2. A wall structure adapted to have a gas flow over the exterior
surface of the wall in a particular direction and having a porous
wall for transpiration cooling of the structure by a cooling gas
discharged from the inner side of the wall through pores in the
wall to the exterior thereof characterized by an outside layer
having an array of pores extending through the said layer; the
outside layer comprising two laminae abutting and bonded together,
an outer and an inner lamina; each pore being defined by two
intersecting pits extending through the outer and inner laminae,
respectively, each pit only partially overlapping the other, the
pit extending through the inner lamina being offset upstream, with
reference to the direction of flow over the surface, with respect
to the pit extending through the outer lamina, the opening defined
by the intersection between the said pits being in the bottom of
each pit and having an axis directed substantially normal to the
faces of the layer.
3. A hollow airfoil adapted to have a gas flow over the exterior
surface of the airfoil in a particular direction and having a
porous wall for transpiration cooling of the airfoil by a cooling
gas discharged from the interior of the wall through pores in the
wall to the exterior thereof characterized by an outside layer
having an array of pores extending through the said layer; each
pore being defined by two intersecting pits extending into the
exterior and interior faces of the layer, respectively, each pit
only partially overlapping the other, the pit extending into the
interior face being offset upstream, with reference to the
direction of flow over the surface, with respect to the pit
extending into the exterior face, the opening defined by the
intersection between the said pits being substantially entirely in
the bottom of each pit and having an axis directed at an angle of
less than 30.degree. to the normal to the faces of the layer.

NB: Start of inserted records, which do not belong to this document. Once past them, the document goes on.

-- ==== Sys2Proof/Tests/Slice0.lean ====
section
/-! SUPPORT. Tests: ill-formed terms, words written out from the encoding tables of the spec, small vectors of
spec/95_test_vectors.md (each test names its vector), and for each statement with hypotheses a state and operands
that meet them. Every expected value comes from the spec's tables. -/

namespace Sys2Proof.Tests

open Sys2Proof Sys2Proof.Machine

/-! ### Helpers -/

/-- The next state of an outcome. -/
def after : Host.Outcome State Fault Refusal → Option State
  | .next t => some t
  | .fault _ => none
  | .refused _ => none

/-- The refusal of an outcome. -/
def refusal : Host.Outcome State Fault Refusal → Option Refusal
  | .next _ => none
  | .fault _ => none
  | .refused r => some r

/-- Instructions one after another. -/
def runAll : List Instr → State → Option State
  | [], s => some s
  | i :: l, s => (after (exec i s)).bind (runAll l)

/-- The bytes returned by instructions run one after another. -/
def readsOf (l : List Instr) (s : State) : Option (List Byte) := (runAll l s).map (·.reads)

/-- A memory from writes. -/
def mem (l : List (Nat × Byte)) : Memory := l.foldl (fun m c => m.write c.1 c.2) []

/-- `n` cells holding `v` from `base`. -/
def fill (base n : Nat) (v : Byte) : List (Nat × Byte) := (List.range n).map fun k => (base + k, v)

/-- The colours of some columns of a drawn line (`drawLine_frame_get` says these are the row's). -/
def shown (s : State) (ly : Byte) (cols : List Nat) : List Argb :=
  cols.map fun col => s.finalColor ly col (s.basePixel ly col)

/-- The colour indexes of some columns of a drawn line (`drawLine_idxBuf_get`). -/
def indexes (s : State) (ly : Byte) (cols : List Nat) : List Nat :=
  cols.map fun col => (s.basePixel ly col).idx.toNat

/-- The reset state in colour mode. -/
def colour : State := { State.reset with cfg := { Config.default with colorMode := true } }

/-- The reset state with `LYC_WRITE_RECHECK`. -/
def recheck : State := { State.reset with cfg := { Config.default with lycWriteRecheck := true } }

/-! ### Well-formedness: each check refuses an ill-formed term -/

theorem test_wf_readOam_160 : (Instr.readOam 160).wellFormed Config.default = false := by decide

theorem test_wf_writeOam_160 : (Instr.writeOam 160 0).wellFormed Config.default = false := by decide

theorem test_wf_oam_159 : (Instr.readOam 159).wellFormed Config.default = true ∧
    (Instr.writeOam 159 0).wellFormed Config.default = true := by decide

theorem test_wf_readUnmapped_in_vram : (Instr.readUnmapped 0x8000).wellFormed Config.default = false := by decide

theorem test_wf_writeUnmapped_in_registers :
    (Instr.writeUnmapped 0xFF4B 0).wellFormed Config.default = false := by decide

theorem test_wf_unmapped_outside : (Instr.readUnmapped 0xFEA0).wellFormed Config.default = true ∧
    (Instr.writeUnmapped 0xFF4C 0).wellFormed Config.default = true := by decide

/-! ### Decoding: words of the tables of spec/30_encoding.md sections 2 and 3 -/

/-- Words 0_1111_1111_0100_kkkk, k = 0 to 0xB: reads of the register window (R114). -/
theorem test_decode_register_reads :
    ([0b01111111101000000, 0b01111111101000001, 0b01111111101000010, 0b01111111101000011,
      0b01111111101000100, 0b01111111101000101, 0b01111111101000110, 0b01111111101000111,
      0b01111111101001000, 0b01111111101001001, 0b01111111101001010, 0b01111111101001011] :
        List (BitVec 17)).map (fun w => decode Config.default (.bus w 0xA5)) =
    [.readLcdc, .readStat, .readScy, .readScx, .readLy, .readLyc, .readBase6, .readBgp, .readObp0, .readObp1,
      .readWy, .readWx] := by decide
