-- ==== Sys2Proof/Machine/Ops.lean ====
section
/-! DEFINITION. The named operations: memory (R13, R33), the output record, the transport's primitives and its shift
(R14, R86, R89 to R93), the endpoint reset (R148), raising a fault (R131) and refusing a command (R132). -/

namespace Sys2Proof.Machine

/-- What an address that memory does not list reads as (R147 leaves it open; DESIGN CHOICE, log entry 5). -/
def Memory.unlisted : Byte := 0

/-- `MemRead(addr, 1)` (R13). -/
def Memory.read : Memory → Nat → Byte
  | [], _ => Memory.unlisted
  | (k, v) :: m, a => if k = a then v else Memory.read m a

/-- `MemWrite(addr, 1, v)` (R13), in canonical form: sorted, and no entry for a byte that reads as unlisted. -/
def Memory.write : Memory → Nat → Byte → Memory
  | [], a, v => if v = Memory.unlisted then [] else [(a, v)]
  | (k, w) :: m, a, v =>
    if a < k then (if v = Memory.unlisted then (k, w) :: m else (a, v) :: (k, w) :: m)
    else if a = k then (if v = Memory.unlisted then m else (a, v) :: m)
    else (k, w) :: Memory.write m a v

/-- The canonical form. -/
abbrev Memory.wf (m : Memory) : Prop := m.Pairwise (fun c d => c.1 < d.1) ∧ ∀ c ∈ m, c.2 ≠ Memory.unlisted

/-- Memory holding the given cells, the first of two at one address winning, each address taken at `width` bits. -/
def Memory.ofCells (width : Nat) : List (Addr × Byte) → Memory
  | [] => []
  | (a, v) :: cs => Memory.write (Memory.ofCells width cs) (a.toNat % 2 ^ width) v

/-- The master reads a line value (R80, R86). -/
def sawLine (v : Bool) (s : State) : State := { s with out := { s.out with line := s.out.line ++ [v] } }

/-- An engine step presents its activity code (R73, R125). -/
def present (a : Act) (s : State) : State := { s with out := { s.out with acts := s.out.acts ++ [actCode a] } }

/-- A host command returns its response word (R118). -/
def respond (w : Word) (s : State) : State := { s with out := { s.out with resp := some w } }

/-- A refused host command (R132): no state changes and no response, but the refusal mark is set for good. -/
def refuse (r : RefuseReason) (s : State) : State :=
  { s with refusalMark := true, out := { s.out with refusal := some r } }

/-- `raise Fault(reason)` (R131): the first fault is recorded, with `E.state` and the word, and nothing else changes. -/
def raise (r : FaultReason) (w : BitVec 12) (s : State) : State :=
  { s with fault := match s.fault with
      | some f => some f
      | none => some { reason := r, state := s.e.state.code, ev := w } }

/-- `Disarm()` (R89). -/
def disarm (t : Transport) : Transport := { t with kind := none, cnt := 0, drive := true }

/-- `Arm(IN, 1)` (R90). -/
def armIn1 (t : Transport) : Transport := { t with kind := some .inp, n := .one, cnt := 1, drive := true }

/-- `Arm(IN, 8)` (R91). -/
def armIn8 (t : Transport) : Transport := { t with kind := some .inp, n := .eight, cnt := 8, drive := true }

/-- `Arm(OUT, 1, b)` (R92). -/
def armOut1 (b : Bool) (t : Transport) : Transport :=
  { t with kind := some .out, n := .one, cnt := 1, out := bitByte b, drive := b }

/-- `Arm(OUT, 8, v)` (R93). -/
def armOut8 (v : Byte) (t : Transport) : Transport :=
  { t with kind := some .out, n := .eight, cnt := 8, out := v, drive := v.getLsbD 7 }

/-- What the transport does on a command (R72, R89 to R93). -/
def carryOut : TCmd → Transport → Transport
  | .disarm => disarm
  | .in1 => armIn1
  | .in8 => armIn8
  | .out1 b => armOut1 b
  | .out8 v => armOut8 v

/-- The engine issues a transport command (R72, R96). -/
def issue (c : TCmd) (s : State) : State :=
  { s with t := carryOut c s.t, out := { s.out with cmds := s.out.cmds ++ [commandWord c] } }

/-- `sr[6:0] ‖ v` (R86). -/
def shiftIn (sr : Byte) (v : Bool) : Byte := sr.extractLsb' 0 7 ++ BitVec.ofBool v

/-- `Shift(m)` of R86 with a transfer of direction `dir` armed. -/
def shift (dir : Dir) (m : Bool) (t : Transport) : Transport :=
  let v := m && t.drive
  let sr := shiftIn t.sr v
  let cnt := t.cnt - 1
  if cnt = 0 then
    { t with
      sr := sr, cnt := cnt, kind := none, drive := true
      doneF := true, doneKind := dir, doneN := t.n
      doneData := match t.n with
        | .eight => sr
        | .one => bitByte (sr.getLsbD 0) }
  else
    { t with
      sr := sr, cnt := cnt
      drive := match dir with
        | .out => t.out.getLsbD (cnt.toNat - 1)
        | .inp => t.drive }

/-- `EndpointReset()` (R148). -/
def endpointReset (s : State) : State :=
  issue .disarm
    { s with e := { s.e with
        state := .idle
        busy := false
        checksum := s.p.checksumSeed
        haveIndex := if s.p.resetClearsHaveIndex then false else s.e.haveIndex } }

/-- `E.state <- S` (R12, R22). -/
def setState (x : EState) (s : State) : State := { s with e := { s.e with state := x } }

end Sys2Proof.Machine
end

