/-- R102, R103. -/
def Obligations.AddressByteIsMatchedAndAnswered : Prop :=
  ∀ (s : State) (d : Byte), Live s → s.e.state = .addressReceived →
    exec (.evDoneIn8 d) s = .next { s with
      e := afterAddress s d
      t := drivesBit s.t (addressBit s d)
      out := engineOut s.out [bitCommand (addressBit s d)] 0b00#2 }

/-- R105, R106. -/
def Obligations.IndexByteIsLoadedAndAcknowledged : Prop :=
  ∀ (s : State) (d : Byte), Live s → s.e.state = .receiveIndexByte →
    exec (.evDoneIn8 d) s = .next { s with
      e := { s.e with index := d, haveIndex := true, state := .receiveByte }
      t := drivesBit s.t false
      out := engineOut s.out [0x300#12] 0b00#2 }

/-- R107, R108, R42: a data byte inside the writable region is stored and acknowledged; one past it is refused with
nothing stored. -/
def Obligations.DataByteIsStoredOrRefused : Prop :=
  ∀ (s : State) (d : Byte), Live s → s.e.state = .receiveByte →
    (s.e.index.toNat < s.h.wlen.toNat →
      exec (.evDoneIn8 d) s = .next { s with
        e := afterStore s.e
        t := drivesBit s.t false
        mem := s.mem.write (waddr s) d
        out := engineOut s.out [0x300#12] 0b01#2 }) ∧
    (s.h.wlen.toNat ≤ s.e.index.toNat →
      exec (.evDoneIn8 d) s = .next { s with
        e := { s.e with haveIndex := false, state := .nackDone }
        t := drivesBit s.t true
        out := engineOut s.out [0x301#12] 0b00#2 })

/-- R39, R40, R51: the one byte of memory an event word may change, and the reading of it. -/
def Obligations.EventWordsStoreOnlyTheDataByte : Prop :=
  ∀ (s : State) (i : Instr), isEvent i → s.mem.wf →
    ∃ t, exec i s = .next t ∧
      ((∃ d, i = .evDoneIn8 d ∧ Live s ∧ s.e.state = .receiveByte ∧ s.e.index.toNat < s.h.wlen.toNat ∧
          t.mem.read (waddr s) = d ∧ ∀ a, a ≠ waddr s → t.mem.read a = s.mem.read a) ∨
        ∀ a, t.mem.read a = s.mem.read a)

/-- R104, R110: the half-steps that arm the next byte, and the master's acknowledge. -/
def Obligations.HalfStepsArmTheNextTransfer : Prop :=
  (∀ (s : State) (b : Bool), Live s → s.e.state = .receiveIndexByte ∨ s.e.state = .receiveByte →
    exec (.evDoneOut1 b) s = .next { s with t := awaitsByte s.t, out := engineOut s.out [0x200#12] 0b00#2 }) ∧
  (∀ (s : State) (d : Byte), Live s → s.e.state = .ackSent →
    exec (.evDoneOut8 d) s = .next { s with t := awaitsBit s.t, out := engineOut s.out [0x100#12] 0b00#2 })

/-- R109, R111, R67: the first byte after the address ACK is sent whatever was sampled; after the master's ACK the next
region byte is drawn, or the checksum sent unchanged; after its NACK the endpoint is reset. -/
def Obligations.ReadBytesAreDrawnOrTheChecksumRepeats : Prop :=
  ∀ s : State, Live s →
    let b := s.mem.read (raddr s)
    (s.e.state = .transmitByte → ∀ x : Bool,
      (s.e.index.toNat < s.h.rlen.toNat →
        exec (.evDoneOut1 x) s = .next { s with
          e := afterDraw s.e b
          t := drivesByte s.t b
          out := engineOut s.out [0x4#4 ++ b] 0b10#2 }) ∧
      (s.h.rlen.toNat ≤ s.e.index.toNat →
        exec (.evDoneOut1 x) s = .next { s with
          e := { s.e with state := .ackSent }
          t := drivesByte s.t s.e.checksum
          out := engineOut s.out [0x4#4 ++ s.e.checksum] 0b10#2 })) ∧
    (s.e.state = .ackSent →
      (s.e.index.toNat < s.h.rlen.toNat →
        exec (.evDoneIn1 false) s = .next { s with
          e := { afterDraw s.e b with haveIndex := false }
          t := drivesByte s.t b
          out := engineOut s.out [0x4#4 ++ b] 0b10#2 }) ∧
      (s.h.rlen.toNat ≤ s.e.index.toNat →
        exec (.evDoneIn1 false) s = .next { s with
          e := { s.e with haveIndex := false }
          t := drivesByte s.t s.e.checksum
          out := engineOut s.out [0x4#4 ++ s.e.checksum] 0b10#2 }) ∧
      exec (.evDoneIn1 true) s = .next { s with
        e := { resetEndpoint s.p s.e with haveIndex := false }
        t := released s.t
        out := engineOut s.out [0x000#12] 0b00#2 })

/-- R112, R148: after the engine's own NACK clock the endpoint is reset. -/
def Obligations.NackDoneResetsTheEndpoint : Prop :=
  ∀ (s : State) (b : Bool), Live s → s.e.state = .nackDone →
    exec (.evDoneOut1 b) s = .next { s with
      e := resetEndpoint s.p s.e
      t := released s.t
      out := engineOut s.out [0x000#12] 0b00#2 }

/-- R99, R131: an event its resting state does not expect, and any event in a transient or reserved state. -/
def Obligations.UnexpectedEventsAndBadStatesFault : Prop :=
  ∀ (s : State) (i : Instr), Live s → isEvent i →
    let record := fun (r : FaultReason) =>
      ({ s with
        fault := some { reason := r, state := s.e.state.code, ev := (encode i).extractLsb' 0 12 }
        out := engineOut s.out [] 0b00#2 } : State)
    (s.e.state.isResting = true → expects s.e.state i = false → exec i s = .next (record .unexpectedEvent)) ∧
    (s.e.state.isResting = false → exec i s = .next (record .badState))

/-- R99, R131, R137: reserved kinds and commands; BAD_STATE goes before BAD_EVENT; only the first fault is recorded. -/
def Obligations.ReservedInterfaceWordsFault : Prop :=
  ∀ (s : State) (k : BitVec 4) (d : Byte) (rest : List Item),
    let u : State := { s with script := rest, out := Out.empty }
    let record := fun (r : FaultReason) =>
      (some { reason := r, state := s.e.state.code, ev := k ++ d } : Option FaultRec)
    ((k.toNat = 0 ∨ 6 ≤ k.toNat) → s.script = .word .evWord (wordOf12 k d) :: rest → Live s →
      step s = .next { u with
        fault := if s.e.state.isResting then record .badEvent else record .badState
        out := engineOut Out.empty [] 0b00#2 }) ∧
    (5 ≤ k.toNat → s.script = .word .tcmdWord (wordOf12 k d) :: rest →
      step s = .next { u with fault := s.fault.or (record .badTcmd) })
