theorem spells_of_decode_tcmdWord {w : Word} (hw : w.toNat < 2 ^ 12) {i : Instr} (h : decode .tcmdWord w = .ok i) :
    Spells .tcmdWord w i := by
  obtain ⟨k, d, rfl⟩ := exists_wordOf12 hw
  rcases commandKind_cases k with rfl | rfl | rfl | rfl | rfl | hk
  · exact spells_of_decode_ite h (decode_tcmdWord_disarm d) fun hd => ⟨rfl, by rw [hd]; rfl⟩
  · exact spells_of_decode_ite h (decode_tcmdWord_in1 d) fun hd => ⟨rfl, by rw [hd]; rfl⟩
  · exact spells_of_decode_ite h (decode_tcmdWord_in8 d) fun hd => ⟨rfl, by rw [hd]; rfl⟩
  · exact spells_of_decode_ite h (decode_tcmdWord_out1 d) fun hd => ⟨rfl, congrArg (wordOf12 3) (bitByte_of_high hd)⟩
  · exact spells_of_decode h (decode_tcmdWord_out8 d) ⟨rfl, rfl⟩
  · rw [decode_tcmdWord_reserved hk] at h; cases h

/-- Ops without an operand: only the 28 low bits 0 make an instruction. -/
theorem spells_of_operandless {op : BitVec 4} (hop : op = 0 ∨ op = 3 ∨ op = 4 ∨ op = 5) {x : BitVec 28} {i j : Instr}
    (h : decode .hcmdWord (op ++ x) = .ok i) (hj : decode .hcmdWord (op ++ 0#28) = .ok j)
    (hs : Spells .hcmdWord (op ++ 0#28) j) : Spells .hcmdWord (op ++ x) i := by
  by_cases hx : x = 0
  · subst hx
    exact spells_of_decode h hj hs
  · rw [Machine.decode_operandlessOp_reservedField hop hx] at h
    cases h

/-- Registrations: only a zero field of 0 makes an instruction. -/
theorem spells_of_registration {op : BitVec 4} (hop : op = 1 ∨ op = 2) {x : BitVec 28} {i : Instr}
    {reg : Bool → Byte → Addr → Instr} (h : decode .hcmdWord (op ++ x) = .ok i)
    (hreg : ∀ null len base, decode .hcmdWord (op ++ BitVec.ofBool null ++ 0#3 ++ len ++ base) = .ok (reg null len base))
    (hs : ∀ null len base, Spells .hcmdWord (op ++ BitVec.ofBool null ++ 0#3 ++ len ++ base) (reg null len base)) :
    Spells .hcmdWord (op ++ x) i := by
  obtain ⟨null, z, len, base, hw⟩ := exists_regFields op x
  rw [hw] at h ⊢
  by_cases hz : z = 0
  · subst hz
    exact spells_of_decode h (hreg null len base) (hs null len base)
  · rw [Machine.decode_registrationWord_reservedField hop hz] at h
    cases h

theorem spells_of_decode_hcmdWord {w : Word} {i : Instr} (h : decode .hcmdWord w = .ok i) : Spells .hcmdWord w i := by
  obtain ⟨op, x, rfl⟩ := exists_op28 w
  rcases hostOp_cases op with rfl | rfl | rfl | rfl | rfl | rfl | hop
  · exact spells_of_operandless (by decide) h decode_hcmdWord_nop ⟨rfl, rfl⟩
  · exact spells_of_registration (by decide) h decode_hcmdWord_regw fun _ _ _ => ⟨rfl, rfl⟩
  · exact spells_of_registration (by decide) h decode_hcmdWord_regr fun _ _ _ => ⟨rfl, rfl⟩
  · exact spells_of_operandless (by decide) h decode_hcmdWord_arm ⟨rfl, rfl⟩
  · exact spells_of_operandless (by decide) h decode_hcmdWord_qbusy ⟨rfl, rfl⟩
  · exact spells_of_operandless (by decide) h decode_hcmdWord_status ⟨rfl, rfl⟩
  · rw [decode_hcmdWord_reserved hop] at h; cases h

theorem spells_of_decode_busSym {w : Word} (hw : w.toNat < 2 ^ 2) {i : Instr} (h : decode .busSym w = .ok i) :
    Spells .busSym w i := by
  have hw4 : w = 0 ∨ w = 1 ∨ w = 2 ∨ w = 3 := by bv_omega
  rcases hw4 with rfl | rfl | rfl | rfl <;> cases h <;> exact ⟨rfl, rfl⟩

4. A hollow airfoil adapted to have a gas flow over the exterior
surface of the airfoil in a particular direction and having a
porous wall for transpiration cooling of the airfoil by a cooling
gas discharged from the interior of the wall through pores in the
wall to the exterior thereof characterized by an outside layer
having an array of pores extending through the said layer; each
pore being defined by two intersecting pits extending into the
exterior and interior faces of the layer, respectively, each pit
only partially overlapping the other, the pit extending into the
interior face being offset upstream, with reference to the
direction of flow over the surface, with respect to the pit
extending into the exterior face, the opening defined by the
intersection between the said pits being in the bottom of each pit
and having an axis directed substantially normal to the faces of
the layer; the said outside layer comprising an outer lamina and an
inner lamina, the said pits being within the respective laminae and
overlapping at the interface between the laminae.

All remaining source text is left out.